I’m posting my code below. In truth, it’s not too useful, but it’s a good simple program to wrap one’s head around messing with grids, blocks, etc. (Note: I’m sure the PGI folks will cringe at this code, probably CUDA Fortran oopses all over…)

module assign_mod
   use cudafor
contains
   attributes(global) subroutine assign_kernel(A, N)
      implicit none

      integer, value :: N
      integer, device, dimension(N,N) :: A
      integer, device :: idx, idy, id_vert, id_horiz

      integer, device :: bx, by, bdimx, bdimy
      integer, device :: tx, ty

      bx = blockidx%x
      bdimx = blockdim%x
      tx = threadidx%x

      by = blockidx%y
      bdimy = blockdim%y
      ty = threadidx%y

      ! You need blockidx%x-1 here otherwise you won't
      ! get the first blockdim%x of elements assigned!
      !
      ! That is, the first blockidx%x is 1, so, for the
      ! first thread of the first block:
      ! idx = 1*4+1 = 5 if you don't subtract one, so
      ! only elements 5 thru N are assigned!
      idx = (bx-1) * bdimx + tx
      idy = (by-1) * bdimy + ty
      
      ! These two number the array horizontally and
      ! vertically (print out to see)
      id_vert = (idy-1) * N + idx
      id_horiz = (idx-1) * N + idy

      if (idx <= N .and. idy <= N) then
         !A(idx,idy) = tx
         !A(idx,idy) = bx
         !A(idx,idy) = bdimx
         !A(idx,idy) = bdimx * bx
         !A(idx,idy) = bdimx * (bx-1)
         !A(idx,idy) = idx
         A(idx,idy) = id_horiz
         !A(idx,idy) = id_vert
      end if

   end subroutine assign_kernel
end module assign_mod

program main
   use cudafor
   use assign_mod

   implicit none

   integer, parameter :: n = 16
   integer, allocatable, dimension(:,:) :: a_host, b_host
   integer, device, allocatable, dimension(:,:) :: a_device

   type(dim3) :: dimGrid, dimBlock

   integer, parameter :: blocksize = 4

   integer :: i, j

   dimBlock = dim3(blocksize,blocksize,1)
   dimGrid = dim3(n/blocksize,n/blocksize,1)

   allocate(a_host(n,n))
   allocate(b_host(n,n))

   ! This is like a cudaMalloc
   allocate(a_device(n,n))

   ! Just put some ints in the host array that
   ! shouldn't appear in the assign_kernel
   forall (i=1:n,j=1:n)
      a_host(i,j) = 999
   end forall

   ! Implicit cudaMemcpyHostToDevice
   a_device = a_host

   ! Call the kernel
   call assign_kernel<<<dimGrid, dimBlock>>> (a_device, n)

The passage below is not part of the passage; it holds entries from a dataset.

-- ==== Sys2Proof/Machine/Scaler.lean ====
section
/-! DEFINITION. The fixed-point brightness scaler: the integer datapath of 43_brightness_scaler.md R156, which the step
uses, and the conversion to 8 bits of R155.  The exact rational function of R150 to R154 is in Machine/ScalerExact.lean;
that the two agree is an obligation (log 13). -/

namespace Sys2Proof.Machine

/-- `K = D − BASE_NUM` (43_brightness_scaler.md R156). -/
def blendGain (c : Config) : Nat := c.fracDen - c.baseNum

/-- `A = 255 · BASE_NUM` (43_brightness_scaler.md R156). -/
def blendFloor (c : Config) : Nat := 255 * c.baseNum

/-- The damped sample, truncated: `(ph == 1) ? (3 * s) div 5 : s` (43_brightness_scaler.md R151, R156). -/
def dampedSample (sample : Byte) : Phase → Nat
  | .diastole => sample.toNat
  | .systole => 3 * sample.toNat / 5

/-- The damped sample in fifths, exact: `(ph == 1) ? 3 * s : 5 * s` (43_brightness_scaler.md R156). -/
def dampedFifths (sample : Byte) : Phase → Nat
  | .diastole => 5 * sample.toNat
  | .systole => 3 * sample.toNat

/-- `d`, the duty value before the conversion to 8 bits, by the integer datapath (43_brightness_scaler.md R156). -/
def dutyDatapath (c : Config) (sample : Byte) (ph : Phase) (m : Nat) : Nat :=
  match c.dampTrunc, c.blendTrunc with
  | true, false =>
    (blendFloor c + dampedSample sample ph * blendGain c) * m / (c.fracDen * c.fracDen)
  | true, true =>
    (blendFloor c + dampedSample sample ph * blendGain c) / c.fracDen * m / c.fracDen
  | false, false =>
    (5 * blendFloor c + dampedFifths sample ph * blendGain c) * m / (5 * c.fracDen * c.fracDen)
  | false, true =>
    (5 * blendFloor c + dampedFifths sample ph * blendGain c) / (5 * c.fracDen) * m / c.fracDen

/-- `Conv8(d)` (43_brightness_scaler.md R155). -/
def conv8 (mode : OvfMode) (d : Nat) : Byte :=
  if d ≤ 255 then BitVec.ofNat 8 d
  else match mode with
    | .wrap => BitVec.ofNat 8 (d % 256)
    | .clamp => 255

/-- `Scale(s, ph, M)` (43_brightness_scaler.md R150). -/
def scale (c : Config) (sample : Byte) (ph : Phase) (m : Nat) : Byte :=
  conv8 c.ovfMode (dutyDatapath c sample ph m)

end Sys2Proof.Machine
end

   ! Implicit cudaMemcpyDeviceToHost
   b_host = a_device

   do i = 1, n
      do j = 1, n
         if (mod(j,n) == 0) then
            write (*,"(I3)") b_host(i,j)
         else
            write (*,"(I3,2X)",advance="no") b_host(i,j)
         end if
      end do
   end do

end program main

If you wish to see the effect that not using (blockidx%x-1) will have, try setting:

      idx = (bx) * bdimx + tx
      idy = (by) * bdimy + ty

You’ll see the appearance of “999” in your printout meaning that those elements were not assigned (i.e., they still carry the initial value assigned by the main loop’s FORALL).